In this example, we've christened our integration as `my_email`. It's paramount to remember that, for heightened security, Snowflake restricts email recipients to those registered with an active Snowflake account.

A few salient aspects of the Notification System include:

  • Emails propelled from the Notification System are transmitted through Snowflake's AWS foundation, capitalizing on AWS Simple Email Service (SES).
  • To ascertain efficient message delivery, the content of an email delivered via AWS is safeguarded by Snowflake for a duration of thirty days, post which it's eradicated.
  • Authenticating email addresses is crucial. Each address within ALLOWED_RECIPIENTS must be cross-verified by the Snowflake user it corresponds to. Non-adherence results in an abortive CREATE NOTIFICATION INTEGRATION command.
  • A limiting feature: each account can craft a maximum of ten notification integrations.

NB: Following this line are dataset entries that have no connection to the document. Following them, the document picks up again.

-- ==== Sys2Proof/Tests/Slice0.lean ====
section
/-! SUPPORT. Tests against the spec's own words and vectors (95_test_vectors.md, the example of each rule), the smoke test of
WellFormed, and one witness for the hypotheses of each statement. -/

namespace Sys2Proof.Tests

open Sys2Proof.Machine

/-! ### Helpers -/

/-- The next state, if the outcome is one. -/
def nextOf (o : Host.Outcome State Fault Refusal) : Option State :=
  match o with
  | .next s => some s
  | _ => none

/-- A busy state after reset, with the word and the operand latched and `bytes` written from IBUF[0] upward. -/
def issuedState (cmd operand : Word) (bytes : List Byte) : State :=
  { State.reset with ibuf := Memory.block 0 bytes, arg := operand, argl := operand, avl := true, cmdl := cmd, busy := true }

/-- "ABRACADABRA!" -/
def abra : List Byte := [0x41, 0x42, 0x52, 0x41, 0x43, 0x41, 0x44, 0x41, 0x42, 0x52, 0x41, 0x21]

/-- "ABAB" -/
def abab : List Byte := [0x41, 0x42, 0x41, 0x42]

/-- "BA" -/
def ba : List Byte := [0x42, 0x41]

/-- The state after `CSS.BUILD 2` on "BA", with a row number latched. -/
def builtState (row : Word) : State :=
  { State.reset with sa := [(0, 1), (1, 0)], n := 2, sav := true, argl := row, avl := true, done := true }

/-! ### WellFormed refuses what is ill formed -/

theorem test_word_with_bit_8_is_ill_formed : wellFormedWord 0x110 = false ∧ wellFormedWord 0x34 = true := by decide

theorem test_register_8_is_ill_formed :
    HostMove.wf 68 (.regRead 8) = false ∧ HostMove.wf 68 (.regWrite 8 0) = false ∧ HostMove.wf 68 (.regRead 7) = true := by decide

theorem test_buffer_index_bcap_is_ill_formed :
    HostMove.wf 68 (.ibufWrite 68 0) = false ∧ HostMove.wf 68 (.ibufRead 68) = false ∧ HostMove.wf 68 (.obufRead 68) = false ∧
      HostMove.wf 68 (.ibufWrite 67 0) = true := by decide

theorem test_nmax_bounds :
    legalNmax 0 = false ∧ legalNmax 1 = true ∧ legalNmax 0x7FFFFFFB = true ∧ legalNmax 0x7FFFFFFC = false := by decide

/-- V13: 2 0 3 1 is in Sorted("ABAB"), 1 0 2 3 is not. -/
theorem test_tie_break_table :
    legalTieBreak [(abab, [2, 0, 3, 1])] = true ∧ legalTieBreak [(abab, [1, 0, 2, 3])] = false := by decide +kernel

/-! ### Decoding, by words written out from 30_encoding.md R90 and R92: ZERO, UNIT, FN -/

theorem test_decode_ctl :
    decode 0b000000000000000000000000_0000_0000 = .instr .ctlNop ∧
      decode 0b000000000000000000000000_0000_0001 = .instr .ctlReset := by decide

theorem test_decode_css :
    decode 0b000000000000000000000000_0001_0000 = .instr .cssBuild ∧
      decode 0b000000000000000000000000_0001_0001 = .instr .cssLength ∧
      decode 0b000000000000000000000000_0001_0010 = .instr .cssIndexat := by decide

theorem test_decode_bwt :
    decode 0b000000000000000000000000_0010_0000 = .instr .bwtTransform ∧
      decode 0b000000000000000000000000_0010_0001 = .instr .bwtInverse := by decide

theorem test_decode_mtf :
    decode 0b000000000000000000000000_0011_0000 = .instr .mtfInit ∧
      decode 0b000000000000000000000000_0011_0001 = .instr .mtfEnc1 ∧
      decode 0b000000000000000000000000_0011_0010 = .instr .mtfDec1 ∧
      decode 0b000000000000000000000000_0011_0011 = .instr .mtfEncode ∧
      decode 0b000000000000000000000000_0011_0100 = .instr .mtfDecode := by decide

/-- V2, with the reason of each. -/
theorem test_decode_illegal :
    decode 0x00000110 = .illegal .zeroField ∧ decode 0x80000000 = .illegal .zeroField ∧
      decode 0x00000040 = .illegal .unassignedUnit ∧ decode 0x00000013 = .illegal .unassignedFunction := by decide

theorem test_decodeTableWord : decodeTableWord 32 0x21 = some .bwtInverse ∧ decodeTableWord 32 0x22 = none := by decide

/-! ### One step of each command -/

/-- V4: STATUS 0x00000416, CTL.NOP, STATUS 0x00000012. -/
theorem test_nop_clears_the_report :
    ({ builtState 12 with err := true, cause := .index } : State).status = 0x416 ∧
      (nextOf (step (({ builtState 12 with err := true, cause := .index } : State).withFetchWord 32 0))).map State.status
        = some 0x12 := by decide

/-- V5: STATUS 0x00000032, CTL.RESET, STATUS 0x00000002. -/
theorem test_reset_leaves_done :
    ({ builtState 0 with ovr := true } : State).status = 0x32 ∧
      (nextOf (step (({ builtState 0 with ovr := true } : State).withFetchWord 32 1))).map
        (fun t => (t.status, t.n, t.list == identityList)) = some (0x2, 0, true) := by decide +kernel

/-- V7 -/
theorem test_build_abracadabra :
    (nextOf (exec .cssBuild (issuedState 0x10 12 abra))).map (fun t => (t.sa.map (·.2), t.n, t.status))
      = some ([11, 10, 7, 0, 3, 5, 8, 1, 4, 6, 9, 2], 12, 0x12) := by decide +kernel

/-- V13, by RefSort and by another TIEBREAK. -/
theorem test_build_abab_ties :
    (nextOf (exec .cssBuild (issuedState 0x10 4 abab))).map (fun t => t.sa.map (·.2)) = some [0, 2, 3, 1] ∧
      (nextOf (exec .cssBuild { issuedState 0x10 4 abab with tieBreak := [(abab, [2, 0, 3, 1])] })).map (fun t => t.sa.map (·.2))
        = some [2, 0, 3, 1] := by decide +kernel

/-- 41_css.md R129 -/
theorem test_length : (nextOf (exec .cssLength (builtState 0))).map State.result = some 2 := by decide

/-- 41_css.md R130, the last legal row. -/
theorem test_indexat_last_row : (nextOf (exec .cssIndexat (builtState 1))).map State.result = some 0 := by decide

/-- 41_css.md R130: i = N fails with ERRCODE = 4. -/
theorem test_indexat_n_fails : (nextOf (exec .cssIndexat (builtState 2))).map State.status = some 0x416 := by decide

/-- V16 -/
theorem test_transform_abracadabra :
    (nextOf (exec .bwtTransform (issuedState 0x20 12 abra))).map (fun t => (t.obuf.map (·.2), t.olen, t.result))
      = some ([0x00, 0x00, 0x00, 0x03, 0x41, 0x52, 0x44, 0x21, 0x52, 0x43, 0x41, 0x41, 0x41, 0x41, 0x42, 0x42], 16, 3) := by
  decide +kernel

/-- V17 -/
theorem test_inverse_abracadabra :
    (nextOf (exec .bwtInverse (issuedState 0x21 12
      [0x00, 0x00, 0x00, 0x03, 0x41, 0x52, 0x44, 0x21, 0x52, 0x43, 0x41, 0x41, 0x41, 0x41, 0x42, 0x42]))).map
      (fun t => (t.obuf.map (·.2), t.olen, t.next.map (·.2)))
      = some (abra, 12, [3, 0, 6, 7, 8, 9, 10, 11, 5, 2, 1, 4]) := by decide +kernel

/-- V21: 80 00 00 03 is 2147483651, unsigned. -/
theorem test_inverse_first_is_unsigned :
    (nextOf (exec .bwtInverse (issuedState 0x21 12 [0x80, 0x00, 0x00, 0x03]))).map State.status = some 0x806 := by decide

/-- 43_mtf.md R184: after MTF.INIT, MTF.DEC1 65 gives RESULT = 65. -/
theorem test_init :
    (nextOf (exec .mtfInit { issuedState 0x30 65 [] with list := identityList.reverse })).bind
      (fun t => (nextOf (exec .mtfDec1 t)).map State.result) = some 65 := by decide +kernel

/-- 43_mtf.md R185 -/
theorem test_enc1 :
    (nextOf (exec .mtfEnc1 (issuedState 0x31 0x41 []))).map (fun t => (t.result, t.list.take 3, t.list.drop 64 |>.take 3))
      = some (65, [65, 0, 1], [63, 64, 66]) := by decide +kernel

/-- 43_mtf.md R186: k = 255 is legal. -/
theorem test_dec1_last :
    (nextOf (exec .mtfDec1 (issuedState 0x32 255 []))).map (fun t => (t.result, t.list.take 2, t.list.drop 254))
      = some (255, [255, 0], [253, 254]) := by decide +kernel

/-- 43_mtf.md R186: k = 256 fails with ERRCODE = 6. -/
theorem test_dec1_256_fails : (nextOf (exec .mtfDec1 (issuedState 0x32 256 []))).map State.status = some 0x606 := by decide

/-- V25 -/
theorem test_encode_extremes :
    (nextOf (exec .mtfEncode (issuedState 0x33 5 [0x00, 0x01, 0xFF, 0xFF, 0x00]))).map
      (fun t => (t.obuf.map (·.2), t.list.take 4, t.list.drop 255))
      = some ([0x00, 0x01, 0xFF, 0x00, 0x02], [0, 255, 1, 2], [254]) := by decide +kernel

/-- V25 -/
theorem test_decode_extremes :
    (nextOf (exec .mtfDecode (issuedState 0x34 4 [0xFF, 0xFF, 0x00, 0x01]))).map (fun t => (t.obuf.map (·.2), t.list.take 4))
      = some ([0xFF, 0xFE, 0xFE, 0xFF], [255, 254, 0, 1]) := by decide +kernel

/-- 93_implementation_defined.md U1: a message with an unwritten byte stops the machine. -/
theorem test_unwritten_input_faults :
    nextOf (exec .mtfEncode (issuedState 0x33 2 [0x41])) = none ∧
      (nextOf (exec .mtfEncode (issuedState 0x33 1 [0x41]))).isSome = true := by decide +kernel

/-- V3 -/
theorem test_illegal_word_keeps_argv :
    (nextOf (step (({ State.reset with arg := 5, argv := true } : State).withFetchWord 32 0x100))).map State.status
      = some 0x90E := by decide

/-- V1: `CSS.INDEXAT 3` is RegWrite(1, 3), RegWrite(0, 0x12). -/
theorem test_command_line_writes : commandWrites .cssIndexat (some 3) = [.regWrite 1 3, .regWrite 0 0x12] := by decide

/-- 20_memory.md R68: the default map, at the last register and at the ends of the buffers. -/
theorem test_default_bus_map :
    (defaultBusMap 68).locate 28 = some (.reg 7) ∧ (defaultBusMap 68).locate 29 = none ∧
      (defaultBusMap 68).locate (2 ^ 32 + 67) = some (.ibuf 67) ∧ (defaultBusMap 68).locate (2 ^ 33) = some (.obuf 0) := by decide

/-- 42_bwt.md R161 on "AB", as a script (30_encoding.md R97, R99). -/
theorem test_script_round_trip :
    (nextOf (runScript [.put 0 [0x41, 0x42], .command .bwtTransform (some 2), .xfer none, .command .bwtInverse (some 2)]
      State.reset)).map (fun t => (t.obuf.map (·.2) |>.take 2, t.status)) = some ([0x41, 0x42], 0x12) := by decide +kernel

/-! ### Witnesses: each shows a state and operands that meet the hypotheses of the statement it is named after -/

theorem witness_IllegalWordFailsAndChangesNothingElse : State.reset.busy = false ∧ (decode 0x13).instr? = none := by decide

theorem witness_StepRunsTheLatchedCommand :
    (issuedState 0x11 0 []).busy = true ∧ decode (issuedState 0x11 0 []).cmdl = .instr .cssLength ∧
      (issuedState 0x11 0 []).schedule = [] ∧
      ({ issuedState 0x11 0 [] with schedule := [.sequencer] } : State).schedule = .sequencer :: [] ∧
      (issuedState 0x13 0 []).busy = true ∧ (decode (issuedState 0x13 0 []).cmdl).instr? = none ∧
      (issuedState 0x13 0 []).schedule = [] ∧
      State.reset.busy = false ∧ State.reset.schedule = [] ∧
      ({ State.reset with schedule := [.host (.regRead 2)] } : State).schedule = .host (.regRead 2) :: [] ∧
      ({ State.reset with schedule := [.hardReset] } : State).schedule = .hardReset :: [] := by decide

theorem witness_CommandWriteIssuesOrIsDropped :
    State.reset.busy = false ∧ (issuedState 0x10 2 ba).busy = true := by decide

/-- The last index of each space and the first and last ignored register. -/
theorem witness_BusyAccessesReadTrueOrAreDropped :
    (issuedState 0x10 2 ba).busy = true ∧ 67 < (issuedState 0x10 2 ba).bcap ∧ (issuedState 0x10 2 ba).ibuf.read 1 = some 0x41 ∧
      (issuedState 0x10 2 ba).ibuf.read 67 = none ∧ 2 < 8 ∧ 7 < 8 := by decide

/-- A written and an unwritten byte of each buffer, the last index among them. -/
theorem witness_IdleAccesses :
    ({ State.reset with ibuf := [(0, 1)], obuf := [(67, 2)] } : State).busy = false ∧ 67 < State.reset.bcap ∧
      Memory.read [(0, (1 : Byte))] 0 = some 1 ∧ Memory.read [(0, (1 : Byte))] 67 = none ∧
      Memory.read [(67, (2 : Byte))] 67 = some 2 ∧ Memory.read [(67, (2 : Byte))] 0 = none := by decide

theorem witness_OnlyThreeWritesHaveSideEffects :
    HostMove.wf State.reset.bcap (.obufRead 67) = true ∧ State.reset.busy = false ∧ 67 < State.reset.bcap ∧
      HostMove.wf (issuedState 0x10 2 ba).bcap (.ibufWrite 67 0) = true ∧ (issuedState 0x10 2 ba).busy = true := by decide

/-- The first register and the first byte that do not exist. -/
theorem witness_MoveOutsideItsSpaceIsRefused :
    ({ State.reset with schedule := [.host (.regRead 8)] } : State).schedule = [.host (.regRead 8)] ∧
      State.reset.nmax.toNat + 4 ≤ 68 := by decide

theorem witness_CauseCodesAndClasses : Cause.absent ≠ .none ∧ Cause.absent ≠ .first ∧ Cause.absent ≠ .illegal := by decide

theorem witness_NopOnlyClearsTheReport : (builtState 0).busy = false := by decide

theorem witness_SoftResetLeavesTheResetState : (issuedState 1 0 []).cmdl = 1 ∧ (issuedState 1 0 []).busy = true := by decide

/-- The first and the last depth. -/
theorem witness_CharAtIsCyclicWithASentinel : charAt ba 1 1 = 0x42 ∧ charAt ba 1 2 = -1 := by decide

theorem witness_EqualRotationsAreShifts : 0 ≤ 2 ∧ 2 < abab.length ∧ rotation abab 0 = rotation abab 2 := by decide

theorem witness_SuffixOrderIsSorted : State.reset.tieBreak = [] ∧ Sorted abab [2, 0, 3, 1] := by decide +kernel

theorem witness_TiesOnlyTradePlaces :
    Sorted abab [2, 0, 3, 1] ∧ Sorted abab [0, 2, 3, 1] ∧
      (∀ a < ba.length, ∀ b < ba.length, rotation ba a = rotation ba b → a = b) ∧ Sorted ba [1, 0] := by decide +kernel

/-- A text of the greatest length the word 2 of NMAX allows. -/
theorem witness_SortStackNeverOverflows : ba.length ≤ (2 : Word).toNat := by decide

theorem witness_BuildStoresTheSuffixOrder :
    (issuedState 0x10 2 ba).avl = true ∧ (issuedState 0x10 2 ba).argl ≠ 0 ∧
      (issuedState 0x10 2 ba).argl.toNat ≤ (issuedState 0x10 2 ba).nmax.toNat ∧
      (issuedState 0x10 2 ba).ibuf.readBlock 0 (issuedState 0x10 2 ba).argl.toNat = some ba := by decide

theorem witness_LengthReturnsN : (builtState 0).sav = true := by decide

/-- A listed last row, and an unlisted one. -/
theorem witness_IndexAtReturnsTheEntry :
    (builtState 1).avl = true ∧ (builtState 1).sav = true ∧ (builtState 1).argl.toNat < (builtState 1).n.toNat ∧
      (builtState 1).sa.read 1 = some 0 ∧ ({ builtState 1 with sa := [] } : State).sa.read 1 = none := by decide

theorem witness_SorterAnswersForItsText :
    (nextOf (exec .cssBuild (issuedState 0x10 2 ba))).map State.err = some false := by decide

theorem witness_TransformEmitsTheMessage :
    (issuedState 0x20 2 ba).avl = true ∧ (issuedState 0x20 2 ba).argl ≠ 0 ∧
      (issuedState 0x20 2 ba).argl.toNat ≤ (issuedState 0x20 2 ba).nmax.toNat ∧
      (issuedState 0x20 2 ba).ibuf.readBlock 0 (issuedState 0x20 2 ba).argl.toNat = some ba := by decide

theorem witness_FirstIsTheRowOfTheText : ba ≠ [] ∧ Sorted ba [1, 0] := by decide +kernel

theorem witness_LastColumnIsAPermutation : Sorted ba [1, 0] := by decide +kernel
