-- ==== Sys2Proof/Machine/Pump.lean ====
section
/-! DEFINITION. The block pump (43_block_pump.md): the current phase, padding, writing and reading one block; and the pad-byte count (44_phase_machine.md R286). -/

namespace Sys2Proof.Machine

/-- The current phase `Ph` (R252). -/
inductive PumpPhase | flat | header | payload
  deriving DecidableEq, Repr

/-- The current phase, from the algorithm and `CR.GCMPH` (R252); elsewhere there is none (log 27). -/
def phaseOf (alg : Option Alg) (g : Phase) : Option PumpPhase :=
  match alg, g with
  | some .ecb, _ | some .cbc, _ | some .ctr, _ => some .flat
  | some .gcmGmac, .header | some .ccm, .header => some .header
  | some .gcmGmac, .payload | some .ccm, .payload => some .payload
  | some .gcmGmac, .init | some .ccm, .init | some .gcmGmac, .final | some .ccm, .final => none
  | none, _ => none

/-- The current phase of `u`, or the fault of log 27. -/
def currentPhase (u : Inst) (s : State) : Except Stop PumpPhase :=
  match phaseOf (s.h u).algorithm (s.cr u).gcmph with
  | some ph => .ok ph
  | none => .error (.fault .noCurrentPhase)

/-- The source buffer's address in a phase (R252). -/
def phaseBuf (ph : PumpPhase) (h : Handle) : Word :=
  match ph with
  | .header => h.pHeader
  | .flat | .payload => h.pIn

/-- The source buffer's byte count in a phase (R252). -/
def phaseLen (ph : PumpPhase) (h : Handle) : Nat :=
  match ph with
  | .header => h.headerSize.toNat
  | .flat | .payload => h.dataSizeByte.toNat

/-- `NB(Ph)` (R252). -/
def phaseBlocks (ph : PumpPhase) (h : Handle) : Nat := ceilDiv (phaseLen ph h) 16

/-- `BlockWord(p, i, j, len)` (R252, R256): a whole word, a masked word, or zero. -/
def blockWord (t : DataType) (p : Word) (i j len : Nat) (s : State) : Except Stop Word :=
  let b := 16 * i + 4 * j
  if b + 4 ≤ len then memRead (p.toNat + b) s
  else if b < len then do
    let w ← memRead (p.toNat + b) s
    .ok (w &&& padMask t (len - b))
  else .ok 0

/-- The condition under which `SetNPBLB(i)` writes (44_phase_machine.md R286). -/
def npblbDue (ph : PumpPhase) (i : Nat) (h : Handle) (c : CR) : Bool :=
  ph == .payload && i + 1 == phaseBlocks .payload h && h.dataSizeByte.toNat % 16 != 0 &&
    ((h.algorithm == some .gcmGmac && c.mode == .encrypt) ||
      (h.algorithm == some .ccm && c.mode == .decrypt))

/-- `SetNPBLB(i)` (44_phase_machine.md R286). -/
def setNpblb (u : Inst) (ph : PumpPhase) (i : Nat) (s : State) : Res :=
  if npblbDue ph i (s.h u) (s.cr u) then
    crWrite u (.npblb (BitVec.ofNat 4 (16 - (s.h u).dataSizeByte.toNat % 16))) s
  else .ok s

/-- `DIN <- BlockWord(p, i, j, len)` (R255). -/
def writeBlockWord (u : Inst) (ph : PumpPhase) (i j : Nat) (s : State) : Res := do
  let w ← blockWord (s.cr u).datatype (phaseBuf ph (s.h u)) i j (phaseLen ph (s.h u)) s
  dinWrite u w s

/-- `WriteNext()` (R255). -/
def writeNext (u : Inst) (s : State) : Res := do
  let ph ← currentPhase u s
  let i := (s.h u).blockIndex.toNat
  let s ← setNpblb u ph i s
  let s ← four (writeBlockWord u ph i) s
  .ok (s.modH u fun h => { h with blockIndex := h.blockIndex + 1 })

/-- One output word of block `i`, stored if its first byte lies within the byte count (R254). -/
def readBlockWord (u : Inst) (i j : Nat) (s : State) : Res := do
  let (w, s) ← doutRead u s
  let b := 16 * i + 4 * j
  if b < (s.h u).dataSizeByte.toNat then memWrite ((s.h u).pOut.toNat + b) w s else .ok s

/-- `ReadOut(i)` (R254, R253). -/
def readOut (u : Inst) (i : Nat) (s : State) : Res := do
  let ph ← currentPhase u s
  if ph = .header ∨ outputSkip u (s.cr u) = true then .ok s else four (readBlockWord u i) s

/-- The part of `ProcessOneBlock` after its wait ended OK (R260). -/
def blockEnd (u : Inst) (s : State) : Res :=
  readOut u ((s.h u).blockIndex - 1).toNat (clearCcf u s)

end Sys2Proof.Machine
end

Crafting the Metadata Table

The linchpin of this solution is the metadata table, a structured blueprint that contains SQL commands awaiting execution and the accompanying email details.

                  
                    create or replace TABLE METADATA_EMAILNOTIFICATION(
                      ROWNUMBER NUMBER(38,0) identity(1,1) COMMENT 'KEY COLUMN RUNNING NUMBER',
                      SQLQUERY VARCHAR(100000) COLLATE 'en-ci',
                      FREQUENCY VARCHAR(50) COLLATE 'en-ci',--Weekly_5_16:30 (Weekly_=Weekly_,5=Dayof the week,16:60=hh:mm) OR Daily_16:30 (Daily_ = Daily_, 16:30 = hh:mm) OR Every_2 (Every_= Every_,2 = Duraton of exeuton)
                      EMAILTO VARCHAR(500) COLLATE 'en-ci',
                      SUBJECT VARCHAR(500)  COLLATE 'en-ci',  
                      ISACTIVE BOOLEAN,
                      LASTRUNDATETIME TIMESTAMP_NTZ(9),-- edn date time
                      LASTRUNSTATUS BOOLEAN,
                      LASTRUNERROR VARCHAR(1000) COLLATE 'en-ci',
                      LASTSTARTDATETIME VARCHAR(1000) COLLATE 'en-ci',
                      COLUMNNAME VARCHAR(1000) COLLATE 'en-ci',
                      IsRunning BOOLEAN,
                      Send_as_blob_file BOOLEAN
                  );
                    
                  

The table comprises pivotal columns:

  • SQLQUERY: Captures the SQL command to be triggered.
  • FREQUENCY: Dictates the rhythm of the SQL command's execution. For instance, Weekly_5_16:30 implies a Friday 4:30 PM execution.
  • EMAILTO, SUBJECT, BODY: These choreograph the email dynamics.
  • ISACTIVE: A binary indication of the row's active status.
  • LASTRUNDATETIME: A timestamp of the command's most recent execution.
  • LASTRUNSTATUS: Status post the latest run.
  • LASTRUNERROR: Logs any discrepancies from the recent execution.
  • SEND_AS_BLOB_FILE: This is pivotal. When marked as '1' or 'yes', the command yields a CSV file that is subsequently dispatched to Azure blob storage, harmonizing with integrated storage setups.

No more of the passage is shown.